### Exercise prompt
Show all lines from the records below in which the string "pushes" is present.

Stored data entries
* * * * * * * * *

/-- A saved team (R369, R370). -/
structure Image where
  launch  : Nat
  team    : Nat
  pkg     : Nat
  core    : Nat
  ctx     : Nat
  cls     : Nat
  vlcap   : Nat
  bnd0    : Nat
  bnd1    : Nat
  bnd2    : Nat
  /-- The harts by HARTID, as engines have left them since, and as they were saved. -/
  harts   : Tab Hart
  orig    : Tab Hart
  /-- The phase counters written for each hart, by HARTID. -/
  phases  : Tab (List Nat)
  /-- The pool with its full-empty bits, and the accumulator extents. -/
  pool    : Cells 8
  fe      : Cells 1
  ext     : Cells 8
  /-- Whether the launch unit holds it (and resumes it), or CTXSAVE wrote it. -/
  swapped : Bool
  /-- CTXLOAD has placed it since; its bytes may be loaded again. -/
  loaded  : Bool := false
  /-- Its bytes in the swap area, piece by piece: how many, and their value. Firmware keeps the area outside every global
  space (R369). -/
  area    : List (Nat × Nat) := []
  deriving DecidableEq, Repr, Inhabited

/-- Why a convoy stops before it completes (R71, R112, R129, R176, R179). -/
inductive Stop where
  /-- A check of the whole convoy fails: cause and value; no element is touched. -/
  | whole (cause : Nat) (val : W64)
  /-- A trap at an element. -/
  | atElem (e : Nat) (cause : Nat) (val : W64)
  /-- A full-empty wait of the whole convoy, after first accesses to the bytes at these keys (R171, R179). -/
  | wait (ks : List Nat) (w : Await)
  /-- A wait at an element: what for, and the request to another module to make. -/
  | waitAt (e kind : Nat) (req : Option (Nat × RemoteOp))
  deriving DecidableEq, Repr

/-- The progress of the convoy being executed (R128, R129). -/
structure Convoy where
  /-- Elements at or above it are not processed. -/
  lim    : Option Nat := none
  /-- Why the convoy stops, when it does. -/
  stop   : Option Stop := none
  /-- Results of MASK members, written at completion. -/
  cmasks : Tab MReg := []
  /-- Queue pushes, made at completion. -/
  pushes : List (Nat × W64) := []
  /-- The member at work, from 0. -/
  idx    : Nat := 0
  /-- The hart as each member that reads beyond its own element found it when every earlier member had run in full, or as
  far as it goes; results of MASK members among its masks (R152). -/
  seen   : Tab Hart := []
  /-- Registers that earlier members write; mask m as 64 + m. -/
  made   : List Nat := []
  /-- The reason of the pass under way, when it has a limit. -/
  why    : Option Stop := none
  /-- A look ahead has met a value that it could not know. -/
  blind  : Bool := false
  deriving DecidableEq, Repr

/-- What moves next in the system (the model's own order of its agents). -/
inductive Move where
  | hart (k : Nat)
  | event (i : Instr)
  | time (ns : Nat)
  /-- The host reads eight bytes of BAR0 (R376). -/
  | bar0Read (p off : Nat)
  /-- The host gives BAR2 a size of 2^bits bytes (R376). -/
  | resizeBar2 (p bits : Nat)
  /-- An error is corrected, and counter `n` of the module counts it (R371). -/
  | corrected (p n : Nat)
  /-- A hart's fetch keeps the word at a byte key as it is now, or gives up what it kept (R48). -/
  | keepWord (k key : Nat)
  | dropWord (k key : Nat)
  /-- The TLBs of a module keep the translation of a page of a context as it is now, or give it up (R364). -/
  | keepPage (p slot page : Nat)
  | dropPage (p slot page : Nat)
  /-- The vector stream of a hart that waits at an empty queue goes on by one convoy (R14, R106). -/
  | ahead (k : Nat)
  deriving DecidableEq, Repr

/-- The whole system. -/
structure State where
  mem    : Cells 8
  /-- Full-empty bits, keyed by byte key / 16 (R178). -/
  fe     : Cells 1
  /-- Uncorrectable errors present, keyed by byte key / 8 (R371). -/
  ecc    : Cells 1
  harts  : Tab Hart
  cores  : Tab CoreS
  mods   : Tab Mod
  ctxs   : Tab Ctx
  launches : Tab Launch
  groups : Tab Group
  colls  : Tab Coll
  owed   : List Owed
  regions : Tab Region
  remote : Tab RemoteOp
  images : Tab Image
  /-- The hart that executes. -/
  cur    : Nat
  cv     : Option Convoy
  agenda : List Move
  /-- A counter that numbers launches, handles, images and free values. -/
  seq    : Nat
  /-- The data of the host's last BAR2 read. -/
  hostRead : List Byte
  deriving DecidableEq, Repr

/-- The system hart of a die after reset: s0-s31 and every other register zero (R51, R359). -/
def resetSystemHart : Hart := { system := true, pc := 0x0FFF000000000000 }

/-- The state after module reset of one module outside any butterfly (PKGID 0): no context, no team, boundaries 0, the
six system harts at the start of the physical map. -/
def State.reset : State where
  mem := []
  fe := []
  ecc := []
  harts := [(1536, resetSystemHart), (1537, resetSystemHart), (1538, resetSystemHart), (1539, resetSystemHart),
    (1540, resetSystemHart), (1541, resetSystemHart)]
  cores := []
  mods := [(0, {})]
  ctxs := []
  launches := []
  groups := []
  colls := []
  owed := []
  regions := []
  remote := []
  images := []
  cur := 1536
  cv := none
  agenda := []
  seq := 1
  hostRead := []

end Sys2Proof.Machine
end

* * * * * * * * *

### Response
  /-- Queue pushes, made at completion. -/
  pushes : List (Nat × W64) := []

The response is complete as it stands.